* [TRY IT]:
Within the data that follows, set down exactly the lines from the one containing "w = fresh)) ∧" through the one containing "(∀ k : StackIx, let x := s.stack k", both ends included.
┌──
/-- Near-memory banks and HBM stacks (09 R239, R241, R245-R250, R254-R256, R259): a bank's cycle serves the request R241 names; an MSC hit acts by
its hint; a miss allocates, a partial write combines; a HOT stack holds its requests; flushes retire, write back and invalidate the sets not yet
passed; a stack sleeps when its wake ends; a sample records its reading, moves the die's demand, and at 105 degrees makes the stack HOT.
Where no rule decides, the clauses follow the model's choices of log entries 39 and 92. -/
def Obligations.MemoryRows : Prop :=
  ∀ (s : State),
    (∀ (p : DieIx) (g : Fin 16) (off : BitVec 24) (m : BitVec 12) (array : Bool), s.runs .near = true → s.pwr.st ≠ .sleep →
      let key := (p.val * 16 + g.val) * 128 + natBits off.toNat 12 6
      let row := natBits off.toNat 23 13
      let l := SMap.get [] s.memsys.banks key
      let age := natBits (s.rget ⟨.nmcArb, p.val, 0, 0⟩) 7 0
      let late := fun (r : BankReq) => r.array = false ∧ age ≤ r.waited
      let there := l.any (fun r => r.master == m.toNat && r.row == row && r.array == array)
      (there = false → Next (.nearBankRequest p g off m array) s (fun t =>
        t = { s with memsys := { s.memsys with banks := t.memsys.banks } } ∧
        ∀ q, SMap.get [] t.memsys.banks q = if q = key then l ++ [⟨m.toNat, row, array, 0⟩] else SMap.get [] s.memsys.banks q)) ∧
      (there = true → ∃ front r back, l = front ++ r :: back ∧
        ((late r ∧ ∀ q, q ∈ front → ¬ late q) ∨ ((∀ q, q ∈ l → ¬ late q) ∧
          ((r.array = true ∧ ∀ q, q ∈ front → q.array = false) ∨ ((∀ q, q ∈ l → q.array = false) ∧ front = [])))) ∧
        Next (.nearBankRequest p g off m array) s (fun t => SMap.get 0 t.memsys.served key = r.master + 1 ∧
          SMap.get [] t.memsys.banks key = (front ++ back).map (fun q => { q with waited := q.waited + 1 })))) ∧
    (∀ (m : BitVec 12) (addr : BitVec 40) (len : Fin 129) (kind : MemKind) (hint pte : Fin 4), s.runs .msc = true →
      let k := addr.toNat / 0x1000000000
      let x := s.stack k
      let line := addr.toNat / 128
      let set := mscSet line
      let h := hintOf (effHint (s.hintAt m.toNat (line * 128)) (effHint 0 hint.val pte.val) 0)
      let n := max 1 (min len.val (128 - addr.toNat % 128))
      let c := Instr.mscRequest m addr len kind (hint, pte)
      let gets := fun (P : Stack → Prop) => Next c s (fun t => P (t.stack k) ∧
        t = { s with memsys := t.memsys, regs := t.regs } ∧ (∀ j, j ≠ k → t.stack j = s.stack j) ∧
        ∀ off, ¬ CounterAt off → SMap.get none t.regs off = SMap.get none s.regs off)
      let wr := kind != .read
      let fresh : CacheWay := { valid := true, line := line, age := 0, keep := false, dirty := wr }
      (x.st = .hot → exec c s = .next (s.setStack k { x with held := x.held ++ [⟨m.toNat, addr.toNat, len.val, kind, hint.val, pte.val⟩] })) ∧
      (∀ tg o, x.st = .ready → placeOf addr.toNat = .hbm k → targetOf addr.toNat = some (tg, o) →
        let ok := s.permits m.toNat (match kind with | .read => .rd | .write => .wr | .atomic => .at) tg o
        (ok = false → exec c s = .next (s.postDenied m.toNat addr.toNat)) ∧
        (ok = true → x.cmd = 0 → s.recall none addr.toNat n = s →
          (∀ w, x.msc.find 16 set line = some w → (∀ e, e ∈ x.wcb → e.line ≠ line) →
            let y := x.msc.way 16 set w
            (h = .normal → gets (fun z => z = { x with msc := z.msc } ∧ z.msc.way 16 set w = { y with age := 0, dirty := y.dirty || wr })) ∧
            (h = .stream → gets (fun z => z = { x with msc := z.msc } ∧ z.msc.way 16 set w = { y with dirty := y.dirty || wr })) ∧
            (h = .last → gets (fun z => z = { x with msc := z.msc } ∧ z.msc.way 16 set w = {})) ∧
            (h = .keep → s.keepWays k ≠ 0 → gets (fun z => z = { x with msc := z.msc } ∧
              z.msc.way 16 set w = { y with age := 0, keep := true, dirty := y.dirty || wr }))) ∧
          (x.msc.find 16 set line = none → h = .normal → (∃ w, w < 16 ∧ (x.msc.way 16 set w).keep = false) →
            (kind ≠ .write → (∀ e, e ∈ x.wcb → e.line ≠ line) →
              gets (fun z => z = { x with msc := z.msc } ∧ ∃ w, w < 16 ∧ z.msc.way 16 set w = fresh)) ∧
            (kind = .write → n = 128 →
              gets (fun z => z.wcb = x.wcb.filter (fun e => e.line != line) ∧ ∃ w, w < 16 ∧ z.msc.way 16 set w = fresh))) ∧
          (x.msc.find 16 set line = none → kind = .write → n ≠ 128 → x.wcb.length < 64 → (∀ e, e ∈ x.wcb → e.line ≠ line) →
            gets (fun z => z = { x with wcb := x.wcb ++ [⟨line, (2 ^ n - 1) <<< (addr.toNat % 128), h⟩] }))))) ∧
    (∀ k : StackIx, let x := s.stack k
      let is := fun (c : Instr) (y : Stack) => Next c s (fun t => t = { s with memsys := (s.setStack k y).memsys, regs := t.regs } ∧
        ∀ off, ¬ CounterAt off → SMap.get none t.regs off = SMap.get none s.regs off)
      let due := fun (e : Nat × CacheWay) => x.passed ≤ e.1 / 16 ∧ e.1 / 16 < 16384
      is (.hbmTempClr k) { x with peak := x.temp } ∧
      (x.st = .ready → x.woken = true → (s.stackOwner k = none ∨ s.pwr.st = .sleep) →
        is (.selfrefTimeout k) { x with st := .selfref, woken := false }) ∧
      (s.runs .msc = true →
        (x.wcb = [] → is (.wcbRetire k) x) ∧
        (∀ e rest, x.wcb = e :: rest → is (.wcbRetire k) { x with
          wcb := x.wcb.filter (fun y => y.line != e.line), msc := x.msc.alloc (s.keepWays k) e.hint e.line true }) ∧
        (x.cmd = 0 → is (.mscFlush k) { x.retireAll (s.keepWays k) with cmd := 1, passed := 0 } ∧
          is (.mscFlushInv k) { x.retireAll (s.keepWays k) with cmd := 2, passed := 0 } ∧ (x.retireAll (s.keepWays k)).wcb = []) ∧
        (x.cmd = 1 → is (.mscCmdComplete k) { x with
          cmd := 0, passed := 0, msc := x.msc.map (fun e => if due e then (e.1, { e.2 with dirty := false }) else e) }) ∧
        (x.cmd = 2 → is (.mscCmdComplete k) { x with cmd := 0, passed := 0, msc := x.msc.filter (fun e => ¬ due e) })) ∧
      ((∀ n : PortIx, (s.port n).inq = []) → ∀ t : Fin 1024,
        let other := s.stack (if k.val % 2 = 0 then k.val + 1 else k.val - 1)
        let dem := s.demand (k.val / 2)
        let y := { x with temp := t.val, peak := max x.peak t.val, warmEv := x.warmEv || decide (380 ≤ t.val),
                          refresh2 := if 380 ≤ t.val then true else if t.val < 368 then false else x.refresh2 }
        (t.val < 420 → x.held = [] → (∀ d, (s.tdie d).held = []) → Next (.hbmSample k t) s (fun u =>
          u = { s with memsys := u.memsys, pwr := u.pwr } ∧
          u.stack k = { y with st := if t.val < 380 ∧ x.st = .hot then (if (s.stackOwner k).isSome then .ready else .selfref) else x.st } ∧
          u.demand (k.val / 2) = if 380 ≤ t.val ∨ 380 ≤ other.temp then s.slower dem
            else if t.val < 368 ∧ other.temp < 368 then s.faster dem else dem)) ∧
        (420 ≤ t.val → (x.st = .ready ∨ x.st = .selfref) → s.stackOwner k = none → Next (.hbmSample k t) s (fun u =>
          u.stack k = { y with st := .hot, hotEv := true } ∧ u.demand (k.val / 2) = s.slowest (s.slower dem) ∧
          Reported { s with memsys := u.memsys, pwr := u.pwr } u))))

/-- Walks and fault batches (11 R287-R307, R316): a walk that finds a permitted leaf fills the requester's TLB; without an ASID table it faults
with cause 1 into an open batch; a batch closes; its record is written at the ring's TAIL; REPLAY and CANCEL answer a written batch, or say
why they cannot.
Where no rule decides, the clauses follow the model's choices of log entries 40 and 94. -/
def Obligations.TranslationFaults : Prop :=
  ∀ (s : State),
    (s.runs .mesh = true → ∀ (r : TlbSel) (asid : BitVec 12) (va : BitVec 56) (kind : Fin 4),
      let p := (walkFor r).1
      let x := s.xdie p
      (∀ c lv, (s.rget regAsidtab).testBit 0 = true → s.context asid.toNat = some c → s.dieOwner p = some c.part →
        s.accCheck (fnMaster c.port 0) .rd (linesOf (s.ctxAddr asid.toNat) 16) = none → s.hotAt (s.ctxAddr asid.toNat) = false →
        WalkFinds s c va.toNat (accOf kind.val) (some c.part) lv → Next (.translationWalk r asid va kind 0) s (fun t =>
          CacheOnly { s with xlt := t.xlt } t ∧ t.xlt = { s.xlt with tlbs := t.xlt.tlbs } ∧
          (⟨asid.toNat, va.toNat / 2 ^ levelSize lv * 2 ^ levelSize lv, levelSize lv,
            Mem.readLE s.mem (walkAt s.mem c.root va.toNat (3 - lv)) 8⟩ : TlbEnt) ∈ SMap.get [] t.xlt.tlbs (walkFor r).2.1)) ∧
      ((s.rget regAsidtab).testBit 0 = false → x.batches = [] → x.waiting = [] → 1 < s.maxrec → Next (.translationWalk r asid va kind 0) s (fun t =>
        ∃ b e, (t.xdie p).batches = [b] ∧ b.id = p * 2 ^ 13 + x.seqNext % 4096 ∧ b.port = 0 ∧ b.rsv = false ∧ b.st = .open ∧ b.ents = [e] ∧
          e.waiters = [(walkFor r).2.2.2.2] ∧ e.index = 0 ∧ e.req.cause = 1 ∧ e.req.va = va.toNat ∧ e.req.kind = accOf kind.val ∧
          e.req.asid = asid.toNat ∧ e.req.master = (walkFor r).2.2.1 ∧ (t.xdie p).seqNext = (x.seqNext + 1) % 4096 ∧ t.mem = s.mem))) ∧
    (s.runs .mesh = true → ∀ (p : DieIx) (n : PortIx) b, (s.xdie p).openOf n = some b → ((s.xdie p).batches.map Batch.id).Nodup → Next (.batchClose p n) s (fun t =>
      t = { s with xlt := t.xlt, regs := t.regs } ∧ t.xdie p = { s.xdie p with
        batches := (s.xdie p).batches.filter (fun y => y.id != b.id) ++ [{ b with st := .closed }] })) ∧
    (s.runs .mesh = true → ∀ (n : PortIx) p b e, s.nextBatch n = some (p, b) → b.ents = [e] → s.org.sess = [] → s.rf (fringReg .xltFringCtl n) 0 0 = 1 →
      (s.fn n 0).bme = true → (∀ j f, (s.fn j f).msixEn = false) →
      let size := s.fringSize n
      let tl := nth 0 s.xlt.ringTail n
      let wrap := nth false s.xlt.ringWrap n
      1 ≤ (s.rf (fringReg .xltFringPtr n) 30 16 + size - (tl + 1) % size) % size → s.xlt.ringTail.length = 2 → s.xlt.ringWrap.length = 2 →
      Next (.faultBatchWrite n) s (fun t => (∀ k, k < 64 → some (Mem.read t.host (n.val * 2 ^ 64 +
          s.rf (fringReg .xltFringBase n) 55 12 * 4096 + 64 * (tl % size) + k)) = (leBytes 64 (faultRaw b e (e.index == 0) wrap))[k]?) ∧
        nth 0 t.xlt.ringTail n = (tl + 1) % size ∧ nth false t.xlt.ringWrap n = (if (tl + 1) % size = 0 then !wrap else wrap) ∧
        (t.xdie p).batches = (s.xdie p).batches.map (fun y => if y.id = b.id then { y with st := .written } else y) ∧
        (SMap.get {} (t.fn n 0).msix (s.rf (fringReg .xltFringCtl n) 15 5)).pending = true)) ∧
    (∀ (q : QIx) d c opc a, (c, opc, a) ∈ [(Instr.replay q, 0x22, Answer.replay), (.cancel q, 0x23, .cancel)] →
      s.startOp q.val tyAdmin opc = some d → d.f 4 31 16 = 0 → d.zeroFrom 5 = true →
      let id := d.f 4 15 0
      let why := s.batchReason (s.qPort q.val) id
      (why ≠ 0 → exec c s = .next (s.descDone q.val d.ix 0x81 why 0)) ∧
      (why = 0 → exec c s = .next ((s.answerBatch (id / 2 ^ 13) id a).descDone q.val d.ix 0 0 0))) ∧
    (∀ p id b e k pk, (s.xdie p).batches.find? (fun b => b.id == id) = some b → b.ents = [e] → e.waiters = [.core k] → (s.core k).park = some pk →
      pk.batches.contains id = true → (s.tdie p).held = [] → (s.ar p).parked = [] → (s.xdie p).waiting = [] → ∀ a,
      let t := s.answerBatch p id a
      (t.xdie p).batches = (s.xdie p).batches.filter (fun y => y.id != id) ∧ id ∈ (t.xdie p).answered ∧
      t.core k = { s.core k with park := some { pk with
        batches := pk.batches.filter (fun b => b != id),
        cancelled := if a = .replay then pk.cancelled else pk.cancelled ++ [e.req.va / 65536] } })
└──
* [SOLUTION TO THIS TASK]:
              gets (fun z => z = { x with msc := z.msc } ∧ ∃ w, w < 16 ∧ z.msc.way 16 set w = fresh)) ∧
            (kind = .write → n = 128 →
              gets (fun z => z.wcb = x.wcb.filter (fun e => e.line != line) ∧ ∃ w, w < 16 ∧ z.msc.way 16 set w = fresh))) ∧
          (x.msc.find 16 set line = none → kind = .write → n ≠ 128 → x.wcb.length < 64 → (∀ e, e ∈ x.wcb → e.line ≠ line) →
            gets (fun z => z = { x with wcb := x.wcb ++ [⟨line, (2 ^ n - 1) <<< (addr.toNat % 128), h⟩] }))))) ∧
    (∀ k : StackIx, let x := s.stack k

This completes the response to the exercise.